Basing on China Hospital Pharmacovigilance System (CHPS), a retrospective analysis was performed to evaluate the safety of MTX (n = 672). An active monitoring model was set to detect ADR signals from the hospital information system. Frequency, Common Terminology Criteria for Adverse Events (CTCAE) grade proportion and association of dose exposure with ADRs were presented as outcomes.
The total incidence of ADRs was 54.0%. Anaemia (37.6%) was the most frequent ADR, followed by hepatic function abnormal (11.3%), hyperuricemia (6.1%), neutropenia (4.6%), leukopenia (4.0%), and dyslipidaemia (2.5%). For the composition of all ADRs, CTCAE grade one, two and three dominated for 86.3%, 12.1% and 1.6%, respectively. The severity of hepatic function abnormal was more serious in the two-dose exposed group (p = .021), while other types of ADRs had no statistical or clinical differences. Logistic regression analysis showed the incidence of any ADRs (OR 1.87 [1.31-2.64]; p = .001), hepatic function abnormal (OR 2.75 [1.69-4.48]; p < .001), dyslipidaemia (OR 5.15 [1.87-14.13]; p = .001) were significantly higher in the two-dose exposed group. After adjusted, the positive associations were still maintained.

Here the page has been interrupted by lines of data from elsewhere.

theorem scrubHbm_group {d : Dev} (on_ : d.get Reg.MEM_SCRUB_CFG_HBM_H ≠ 0) (lt : d.ram.scrubGroup + 1 < hbmGroups)
    (live : d.get (Reg.HBM_STACK_STATE 0) = 2) (serves : d.outOfService 195 = false) :
    scrubHbm d = ((d.countRead (0, d.ram.scrubGroup)).each (upFrom (hbmBase 0 / 8 + 32 * d.ram.scrubGroup) 32) (fun d w =>
      d.scrubWord (.hbm 0) w)).onRam (fun m => { m with scrubGroup := d.ram.scrubGroup + 1 }) := by
  have here : ¬hbmGroups ≤ d.ram.scrubGroup := by omega
  have first : d.ram.scrubGroup / hbmGroups = 0 := Nat.div_eq_of_lt (by omega)
  have group : d.ram.scrubGroup % hbmGroups = d.ram.scrubGroup := Nat.mod_eq_of_lt (by omega)
  have inside : ¬2 * hbmGroups ≤ d.ram.scrubGroup := by omega
  have more : ¬2 * hbmGroups ≤ d.ram.scrubGroup + 1 := by omega
  simp [scrubHbm, on_, live, serves, here, first, group, inside, more]

/-! ### The end of an hour (R131) -/

/-- The counts of the hour shown. -/
def Dev.showHour (counts : List (Nat × Nat)) (d : Dev) (n : Nat) : Dev :=
  d.set (Reg.MEM_CTRL_CORR_HOUR n) (min (lookup (fun _ => 0) counts n) 65535)

theorem corrHourEnd_eq (d : Dev) : corrHourEnd d =
    ((d.each (upFrom 0 197) (Dev.showHour d.ram.hourCount)).onRam (fun m => { m with hourCount := [] })).relevel 0x786 := rfl

theorem Dev.get_each_showHour (counts : List (Nat × Nat)) (d : Dev) {m : Nat} (hm : m < 197) :
    (d.each (upFrom 0 197) (Dev.showHour counts)).get (Reg.MEM_CTRL_CORR_HOUR m) = min (lookup (fun _ => 0) counts m) 65535 := by
  have others (e : Dev) (n : Nat) (ne : n ≠ m) : (e.showHour counts n).get (Reg.MEM_CTRL_CORR_HOUR m) = e.get (Reg.MEM_CTRL_CORR_HOUR m) :=
    e.get_set_off _ _ _ (by simp only [Reg.MEM_CTRL_CORR_HOUR]; omega)
  obtain ⟨e, -, same⟩ := Dev.each_once (R := fun d e => e.get (Reg.MEM_CTRL_CORR_HOUR m) = d.get (Reg.MEM_CTRL_CORR_HOUR m))
    (fun _ => rfl) (fun h g => g.trans h) (upFrom_nodup 0 197) ((mem_upFrom 0 197 m).2 ⟨by omega, by omega⟩) (fun e n _ ne => others e n ne) d
  rw [same, Dev.showHour, Dev.get_set_self _ _ _ (by simp [Reg.MEM_CTRL_CORR_HOUR])]
  exact Nat.mod_eq_of_lt (lt_of_le_of_lt (Nat.min_le_right _ _) (by simp [Reg.MEM_CTRL_CORR_HOUR]))

theorem Dev.each_showHour_only (counts : List (Nat × Nat)) (d : Dev) (ns : List Nat) : OnlyRegs d (d.each ns (Dev.showHour counts)) :=
  Dev.each_rel OnlyRegs.refl OnlyRegs.trans (fun e _ => e.set_only _ _) ns d

theorem corrHourEnd_shows (d : Dev) : (corrHourEnd d).ram.hourCount = [] ∧ (corrHourEnd d).mem = d.mem ∧
    ∀ m < 197, (corrHourEnd d).get (Reg.MEM_CTRL_CORR_HOUR m) = min (lookup (fun _ => 0) d.ram.hourCount m) 65535 := by
  rw [corrHourEnd_eq]
  refine ⟨?_, ?_, fun m hm => ?_⟩
  · rw [(Dev.relevel_only _ _).ram_eq, Dev.onRam_ram]
  · rw [Dev.relevel_mem, Dev.onRam_mem, (Dev.each_showHour_only _ d _).mem_eq]
  · rw [Dev.get_relevel, Dev.get_onRam, Dev.get_each_showHour _ d hm]

/-! ### Injection (R10, R131) -/

section
variable {d : Dev} {off : Nat}

theorem Dev.secureOnly_secure (h : d.reaches .secure off = true) (f : Dev → Dev) : d.secureOnly .secure off f = f d := by
  simp [Dev.secureOnly, h]

theorem Dev.secureOnly_steward (h : d.reaches .steward off = true) (f : Dev → Dev) :
    d.secureOnly .steward off f = d.regViolation .steward off := by
  simp [Dev.secureOnly, h]

end

/-! ### Repair (R124, R125) -/

/-- A hard fault in SRAM: the row is redirected if a spare is left. -/
theorem Dev.hardFault_onChip {r : Region} (chip : ∀ j, r ≠ .hbm j) (d : Dev) (w : Nat) :
    d.hardFault r w =
      (let e := (d.bump (Reg.MEM_CTRL_HARD r.ctrl)).set Reg.MEM_ATTN_HARD 1
       if e.sparesUsed r.ctrl (r.bank w) < r.spares then
         let f := (e.each (r.rowWords (r.bank w) (r.row w)) Dev.correctInPlace).onRam (fun m =>
           { m with remapped := m.remapped ++ [(r.ctrl, r.bank w, r.row w)] })
         (f.set (Reg.MEM_CTRL_SPARES_LEFT r.ctrl) (f.sparesLeft r)).memEvent 0x782 (d.secureWord r w)
       else (e.set (Reg.MEM_CTRL_STATE r.ctrl) 2).relevel 0x783) := by
  cases r with
  | hbm j => exact absurd rfl (chip j)
  | _ => rfl

theorem Dev.hardFault_remaps {d : Dev} {r : Region} {w : Nat} (chip : ∀ j, r ≠ .hbm j) (room : d.sparesUsed r.ctrl (r.bank w) < r.spares) :
    (d.hardFault r w).ram.remapped = d.ram.remapped ++ [(r.ctrl, r.bank w, r.row w)] := by
  rw [Dev.hardFault_onChip chip]
  refine (congrArg (fun e : Dev => e.ram.remapped) (if_pos room)).trans ?_
  exact congrArg (fun m : MemState => m.remapped ++ [(r.ctrl, r.bank w, r.row w)]) (Dev.each_correctInPlace_words _ _).ram_eq

/-- The device as the first soft repair of a pseudo-channel ends (R125). -/
theorem hbmRepairComplete_found {d : Dev} {s pc : Nat} {x : Nat × Nat × Nat}
    (h : d.ram.repairs.find? (fun x => x.1 == s && x.2.1 == pc) = some x) (left : Nat) :
    hbmRepairComplete s pc left d =
      (let e := (d.onRam (fun m => { m with repairs := m.repairs.erase x })).each (dramRowWords s x.2.2) Dev.correctInPlace
       let f := (e.bump (Reg.HBM_STACK_REPAIRS s)).set (Reg.HBM_STACK_PC_REPAIRS_LEFT s pc) left
       let g := f.set (Reg.MEM_CTRL_SPARES_LEFT (195 + s)) (f.hbmSpares s)
       (g.attend (Reg.HBM_STACK_ATTN_REPAIR s) 0x789).memEvent 0x782 (g.secureWord (.hbm s) x.2.2)) := by
  rw [hbmRepairComplete, h]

MTX is quite safe in ectopic pregnancy, despite its mild to moderate hematotoxicity, hepatotoxicity and nephrotoxicity. Taking CHPS can present the accurate denominator of the incidence of adverse drug reactions into account, our study advocates that it may have great potential to be used as an active monitoring tool for off-label drug use risk management.